@[simp] theorem put_ply16 (k d v : Nat) : (put s k d v).ply16 = s.ply16 := rfl
@[simp] theorem put_dict (k d v : Nat) : (put s k d v).dict = s.dict := rfl
@[simp] theorem put_mram (k d v : Nat) : (put s k d v).mram = s.mram := rfl
@[simp] theorem put_pins (k d v : Nat) : (put s k d v).pins = s.pins := rfl
@[simp] theorem put_start (k d v : Nat) : (put s k d v).start = s.start := rfl
@[simp] theorem put_fuses (k d v : Nat) : (put s k d v).fuses = s.fuses := rfl
@[simp] theorem put_time (k d v : Nat) : (put s k d v).time = s.time := rfl
@[simp] theorem put_avs (k d v : Nat) : (put s k d v).avs = s.avs := rfl
@[simp] theorem put_links (k d v : Nat) : (put s k d v).links = s.links := rfl
@[simp] theorem put_agents (k d v : Nat) : (put s k d v).agents = s.agents := rfl
@[simp] theorem put_flights (k d v : Nat) : (put s k d v).flights = s.flights := rfl
@[simp] theorem put_tree (k d v : Nat) : (put s k d v).tree = s.tree := rfl
@[simp] theorem put_home (k d v : Nat) : (put s k d v).home = s.home := rfl
@[simp] theorem put_pchs (k d v : Nat) : (put s k d v).pchs = s.pchs := rfl
@[simp] theorem put_chans (k d v : Nat) : (put s k d v).chans = s.chans := rfl
@[simp] theorem put_slices (k d v : Nat) : (put s k d v).slices = s.slices := rfl
@[simp] theorem put_array (k d v : Nat) : (put s k d v).array = s.array := rfl
@[simp] theorem put_stack (k d v : Nat) : (put s k d v).stack = s.stack := rfl
@[simp] theorem put_sleep (k d v : Nat) : (put s k d v).sleep = s.sleep := rfl
@[simp] theorem put_mbx (k d v : Nat) : (put s k d v).mbx = s.mbx := rfl
@[simp] theorem put_masters (k d v : Nat) : (put s k d v).masters = s.masters := rfl
@[simp] theorem put_side (k d v : Nat) : (put s k d v).side = s.side := rfl
@[simp] theorem put_ump (k d v : Nat) : (put s k d v).ump = s.ump := rfl
@[simp] theorem put_images (k d v : Nat) : (put s k d v).images = s.images := rfl
@[simp] theorem put_ev (k d v : Nat) : (put s k d v).ev = s.ev := rfl
@[simp] theorem put_funs (k d v : Nat) : (put s k d v).funs = s.funs := rfl
@[simp] theorem put_ledgers (k d v : Nat) : (put s k d v).ledgers = s.ledgers := rfl
@[simp] theorem put_obs (k d v : Nat) : (put s k d v).obs = s.obs := rfl
@[simp] theorem put_out (k d v : Nat) : (put s k d v).out = s.out := rfl
@[simp] theorem put_now (k d v : Nat) : (put s k d v).now = s.now := rfl
@[simp] theorem put_uid (k d v : Nat) : (put s k d v).uid = s.uid := rfl
@[simp] theorem put_free (k d v : Nat) : (put s k d v).free = s.free := rfl
@[simp] theorem put_pending (k d v : Nat) : (put s k d v).pending = s.pending := rfl

@[simp] theorem wri_ply16 (r : Reg) (i v : Nat) : (wri s r i v).ply16 = s.ply16 := rfl
@[simp] theorem wri_dict (r : Reg) (i v : Nat) : (wri s r i v).dict = s.dict := rfl
@[simp] theorem wri_mram (r : Reg) (i v : Nat) : (wri s r i v).mram = s.mram := rfl
@[simp] theorem wri_pins (r : Reg) (i v : Nat) : (wri s r i v).pins = s.pins := rfl
@[simp] theorem wri_start (r : Reg) (i v : Nat) : (wri s r i v).start = s.start := rfl
@[simp] theorem wri_fuses (r : Reg) (i v : Nat) : (wri s r i v).fuses = s.fuses := rfl
@[simp] theorem wri_time (r : Reg) (i v : Nat) : (wri s r i v).time = s.time := rfl
@[simp] theorem wri_avs (r : Reg) (i v : Nat) : (wri s r i v).avs = s.avs := rfl
@[simp] theorem wri_links (r : Reg) (i v : Nat) : (wri s r i v).links = s.links := rfl
@[simp] theorem wri_agents (r : Reg) (i v : Nat) : (wri s r i v).agents = s.agents := rfl
@[simp] theorem wri_flights (r : Reg) (i v : Nat) : (wri s r i v).flights = s.flights := rfl
@[simp] theorem wri_tree (r : Reg) (i v : Nat) : (wri s r i v).tree = s.tree := rfl
@[simp] theorem wri_home (r : Reg) (i v : Nat) : (wri s r i v).home = s.home := rfl
@[simp] theorem wri_pchs (r : Reg) (i v : Nat) : (wri s r i v).pchs = s.pchs := rfl
@[simp] theorem wri_chans (r : Reg) (i v : Nat) : (wri s r i v).chans = s.chans := rfl
@[simp] theorem wri_slices (r : Reg) (i v : Nat) : (wri s r i v).slices = s.slices := rfl
@[simp] theorem wri_array (r : Reg) (i v : Nat) : (wri s r i v).array = s.array := rfl
@[simp] theorem wri_stack (r : Reg) (i v : Nat) : (wri s r i v).stack = s.stack := rfl
@[simp] theorem wri_sleep (r : Reg) (i v : Nat) : (wri s r i v).sleep = s.sleep := rfl
@[simp] theorem wri_mbx (r : Reg) (i v : Nat) : (wri s r i v).mbx = s.mbx := rfl
@[simp] theorem wri_masters (r : Reg) (i v : Nat) : (wri s r i v).masters = s.masters := rfl
@[simp] theorem wri_side (r : Reg) (i v : Nat) : (wri s r i v).side = s.side := rfl
@[simp] theorem wri_ump (r : Reg) (i v : Nat) : (wri s r i v).ump = s.ump := rfl
@[simp] theorem wri_images (r : Reg) (i v : Nat) : (wri s r i v).images = s.images := rfl
@[simp] theorem wri_ev (r : Reg) (i v : Nat) : (wri s r i v).ev = s.ev := rfl
@[simp] theorem wri_funs (r : Reg) (i v : Nat) : (wri s r i v).funs = s.funs := rfl
@[simp] theorem wri_ledgers (r : Reg) (i v : Nat) : (wri s r i v).ledgers = s.ledgers := rfl
@[simp] theorem wri_obs (r : Reg) (i v : Nat) : (wri s r i v).obs = s.obs := rfl
@[simp] theorem wri_out (r : Reg) (i v : Nat) : (wri s r i v).out = s.out := rfl
@[simp] theorem wri_now (r : Reg) (i v : Nat) : (wri s r i v).now = s.now := rfl
@[simp] theorem wri_uid (r : Reg) (i v : Nat) : (wri s r i v).uid = s.uid := rfl
@[simp] theorem wri_free (r : Reg) (i v : Nat) : (wri s r i v).free = s.free := rfl
@[simp] theorem wri_pending (r : Reg) (i v : Nat) : (wri s r i v).pending = s.pending := rfl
==========
● **Activity**
Could you repeat exactly the lines above from the line with "d v).fuses = s.fuses := rfl" up to and including the line with "d v).links = s.links := rfl", and only those?

● **Task answer**
@[simp] theorem put_fuses (k d v : Nat) : (put s k d v).fuses = s.fuses := rfl
@[simp] theorem put_time (k d v : Nat) : (put s k d v).time = s.time := rfl
@[simp] theorem put_avs (k d v : Nat) : (put s k d v).avs = s.avs := rfl
@[simp] theorem put_links (k d v : Nat) : (put s k d v).links = s.links := rfl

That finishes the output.